Another limitation of our manuscript was that not all RCTs stratified the degree of pancreatitis, and when they did, it was not standardized and uniform. A total of 657 cases of PEP was reported (with and without use of NSAIDs). For 521 patients, the degree of pancreatitis involvement was specified. In 339 of thse cases, patients were defined as having mild intensity pancreatitis, which represents a total of 65 % of the stratified patients (339/521). Thus, our results demonstrated that NSAID use is superior for prevention inr patients who developed mild PEP post-ERCP.

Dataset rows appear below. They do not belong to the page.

-- ==== Sys2Proof/Laws/State.lean ====
section
/-! SUPPORT. The fields of a state after each named update: what the update sets, and every other field as it was. -/

namespace Sys2Proof.Machine
open Tables

/-! ### setSlot -/

@[simp] theorem State.setSlot_mem (s : State) (key : Nat) (x : Slot) : (s.setSlot key x).mem = s.mem := rfl
@[simp] theorem State.setSlot_threads (s : State) (key : Nat) (x : Slot) : (s.setSlot key x).threads = s.threads := rfl
@[simp] theorem State.setSlot_slots (s : State) (key : Nat) (x : Slot) : (s.setSlot key x).slots = put s.slots key x := rfl
@[simp] theorem State.setSlot_cores (s : State) (key : Nat) (x : Slot) : (s.setSlot key x).cores = s.cores := rfl
@[simp] theorem State.setSlot_booths (s : State) (key : Nat) (x : Slot) : (s.setSlot key x).booths = s.booths := rfl
@[simp] theorem State.setSlot_maps (s : State) (key : Nat) (x : Slot) : (s.setSlot key x).maps = s.maps := rfl
@[simp] theorem State.setSlot_l2 (s : State) (key : Nat) (x : Slot) : (s.setSlot key x).l2 = s.l2 := rfl
@[simp] theorem State.setSlot_walks (s : State) (key : Nat) (x : Slot) : (s.setSlot key x).walks = s.walks := rfl
@[simp] theorem State.setSlot_net (s : State) (key : Nat) (x : Slot) : (s.setSlot key x).net = s.net := rfl
@[simp] theorem State.setSlot_switches (s : State) (key : Nat) (x : Slot) : (s.setSlot key x).switches = s.switches := rfl
@[simp] theorem State.setSlot_bufFlits (s : State) (key : Nat) (x : Slot) : (s.setSlot key x).bufFlits = s.bufFlits := rfl
@[simp] theorem State.setSlot_queueFlits (s : State) (key : Nat) (x : Slot) : (s.setSlot key x).queueFlits = s.queueFlits := rfl
@[simp] theorem State.setSlot_feWait (s : State) (key : Nat) (x : Slot) : (s.setSlot key x).feWait = s.feWait := rfl
@[simp] theorem State.setSlot_agedWait (s : State) (key : Nat) (x : Slot) : (s.setSlot key x).agedWait = s.agedWait := rfl
@[simp] theorem State.setSlot_stops (s : State) (key : Nat) (x : Slot) : (s.setSlot key x).stops = s.stops := rfl
@[simp] theorem State.setSlot_rings (s : State) (key : Nat) (x : Slot) : (s.setSlot key x).rings = s.rings := rfl
@[simp] theorem State.setSlot_watch (s : State) (key : Nat) (x : Slot) : (s.setSlot key x).watch = s.watch := rfl
@[simp] theorem State.setSlot_uncredited (s : State) (key : Nat) (x : Slot) : (s.setSlot key x).uncredited = s.uncredited := rfl
@[simp] theorem State.setSlot_vqs (s : State) (key : Nat) (x : Slot) : (s.setSlot key x).vqs = s.vqs := rfl
@[simp] theorem State.setSlot_turns (s : State) (key : Nat) (x : Slot) : (s.setSlot key x).turns = s.turns := rfl
@[simp] theorem State.setSlot_nturns (s : State) (key : Nat) (x : Slot) : (s.setSlot key x).nturns = s.nturns := rfl
@[simp] theorem State.setSlot_pulses (s : State) (key : Nat) (x : Slot) : (s.setSlot key x).pulses = s.pulses := rfl
@[simp] theorem State.setSlot_nqs (s : State) (key : Nat) (x : Slot) : (s.setSlot key x).nqs = s.nqs := rfl
@[simp] theorem State.setSlot_ether (s : State) (key : Nat) (x : Slot) : (s.setSlot key x).ether = s.ether := rfl
@[simp] theorem State.setSlot_etherAddrs (s : State) (key : Nat) (x : Slot) : (s.setSlot key x).etherAddrs = s.etherAddrs := rfl
@[simp] theorem State.setSlot_etherLost (s : State) (key : Nat) (x : Slot) : (s.setSlot key x).etherLost = s.etherLost := rfl
@[simp] theorem State.setSlot_nextRid (s : State) (key : Nat) (x : Slot) : (s.setSlot key x).nextRid = s.nextRid := rfl
@[simp] theorem State.setSlot_linkNet (s : State) (key : Nat) (x : Slot) : (s.setSlot key x).linkNet = s.linkNet := rfl
@[simp] theorem State.setSlot_stitch (s : State) (key : Nat) (x : Slot) : (s.setSlot key x).stitch = s.stitch := rfl
@[simp] theorem State.setSlot_cxl (s : State) (key : Nat) (x : Slot) : (s.setSlot key x).cxl = s.cxl := rfl
@[simp] theorem State.setSlot_lacking (s : State) (key : Nat) (x : Slot) : (s.setSlot key x).lacking = s.lacking := rfl
@[simp] theorem State.setSlot_launches (s : State) (key : Nat) (x : Slot) : (s.setSlot key x).launches = s.launches := rfl
@[simp] theorem State.setSlot_nextLaunch (s : State) (key : Nat) (x : Slot) : (s.setSlot key x).nextLaunch = s.nextLaunch := rfl
@[simp] theorem State.setSlot_spawnQ (s : State) (key : Nat) (x : Slot) : (s.setSlot key x).spawnQ = s.spawnQ := rfl
@[simp] theorem State.setSlot_chans (s : State) (key : Nat) (x : Slot) : (s.setSlot key x).chans = s.chans := rfl
@[simp] theorem State.setSlot_preempts (s : State) (key : Nat) (x : Slot) : (s.setSlot key x).preempts = s.preempts := rfl
@[simp] theorem State.setSlot_images (s : State) (key : Nat) (x : Slot) : (s.setSlot key x).images = s.images := rfl
@[simp] theorem State.setSlot_spillAreas (s : State) (key : Nat) (x : Slot) : (s.setSlot key x).spillAreas = s.spillAreas := rfl
@[simp] theorem State.setSlot_receipts (s : State) (key : Nat) (x : Slot) : (s.setSlot key x).receipts = s.receipts := rfl
@[simp] theorem State.setSlot_handovers (s : State) (key : Nat) (x : Slot) : (s.setSlot key x).handovers = s.handovers := rfl
@[simp] theorem State.setSlot_areas (s : State) (key : Nat) (x : Slot) : (s.setSlot key x).areas = s.areas := rfl
@[simp] theorem State.setSlot_areaKeys (s : State) (key : Nat) (x : Slot) : (s.setSlot key x).areaKeys = s.areaKeys := rfl
@[simp] theorem State.setSlot_areaBanks (s : State) (key : Nat) (x : Slot) : (s.setSlot key x).areaBanks = s.areaBanks := rfl
@[simp] theorem State.setSlot_areaSlots (s : State) (key : Nat) (x : Slot) : (s.setSlot key x).areaSlots = s.areaSlots := rfl
@[simp] theorem State.setSlot_nextHandover (s : State) (key : Nat) (x : Slot) : (s.setSlot key x).nextHandover = s.nextHandover := rfl
@[simp] theorem State.setSlot_pkgs (s : State) (key : Nat) (x : Slot) : (s.setSlot key x).pkgs = s.pkgs := rfl
@[simp] theorem State.setSlot_regions (s : State) (key : Nat) (x : Slot) : (s.setSlot key x).regions = s.regions := rfl
@[simp] theorem State.setSlot_boothPkgs (s : State) (key : Nat) (x : Slot) : (s.setSlot key x).boothPkgs = s.boothPkgs := rfl
@[simp] theorem State.setSlot_gangs (s : State) (key : Nat) (x : Slot) : (s.setSlot key x).gangs = s.gangs := rfl
@[simp] theorem State.setSlot_grants (s : State) (key : Nat) (x : Slot) : (s.setSlot key x).grants = s.grants := rfl
@[simp] theorem State.setSlot_hostRing (s : State) (key : Nat) (x : Slot) : (s.setSlot key x).hostRing = s.hostRing := rfl
@[simp] theorem State.setSlot_bootAreas (s : State) (key : Nat) (x : Slot) : (s.setSlot key x).bootAreas = s.bootAreas := rfl
@[simp] theorem State.setSlot_repairs (s : State) (key : Nat) (x : Slot) : (s.setSlot key x).repairs = s.repairs := rfl
@[simp] theorem State.setSlot_mfg (s : State) (key : Nat) (x : Slot) : (s.setSlot key x).mfg = s.mfg := rfl
@[simp] theorem State.setSlot_defects (s : State) (key : Nat) (x : Slot) : (s.setSlot key x).defects = s.defects := rfl
@[simp] theorem State.setSlot_sparesUsed (s : State) (key : Nat) (x : Slot) : (s.setSlot key x).sparesUsed = s.sparesUsed := rfl
@[simp] theorem State.setSlot_rowsUsed (s : State) (key : Nat) (x : Slot) : (s.setSlot key x).rowsUsed = s.rowsUsed := rfl
@[simp] theorem State.setSlot_cur (s : State) (key : Nat) (x : Slot) : (s.setSlot key x).cur = s.cur := rfl
@[simp] theorem State.setSlot_bun (s : State) (key : Nat) (x : Slot) : (s.setSlot key x).bun = s.bun := rfl
@[simp] theorem State.setSlot_agenda (s : State) (key : Nat) (x : Slot) : (s.setSlot key x).agenda = s.agenda := rfl
@[simp] theorem State.setSlot_cycle (s : State) (key : Nat) (x : Slot) : (s.setSlot key x).cycle = s.cycle := rfl
@[simp] theorem State.setSlot_nextUid (s : State) (key : Nat) (x : Slot) : (s.setSlot key x).nextUid = s.nextUid := rfl
@[simp] theorem State.setSlot_nextMid (s : State) (key : Nat) (x : Slot) : (s.setSlot key x).nextMid = s.nextMid := rfl
@[simp] theorem State.setSlot_fresh (s : State) (key : Nat) (x : Slot) : (s.setSlot key x).fresh = s.fresh := rfl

Finally, the current systematic review focused only on incidence of PEP and its intensity. However, other complications that affect patient outcome after ERCP, such as perforations and bleeding, were not evaluated.

Nonetheless, this systematic review showed that rectal administration of diclofenac and indomethacin are effective in preventing acute PEP after ERCP. Compared to other methods used to prevent PEP, such as use of pancreatic stents 42 43 , NSAIDs are more convenient to administer, and such drugs are less expensive. Reducing incidence of PEP not only increases patient safety but also reduces healthcare burden by decreasing the rate of hospitalization and ICU stay.

Conclusion

Rectal administration of NSAIDs adequately reduces incidence of acute PEP after ERCP. Mild pancreatitis is the only preventable outcome. In this context, both diclofenac and indomethacin are considered effective. Further RCTs are needed to compare efficacy between NSAID administration pathways in prevention of acute pancreatitis after ERCP.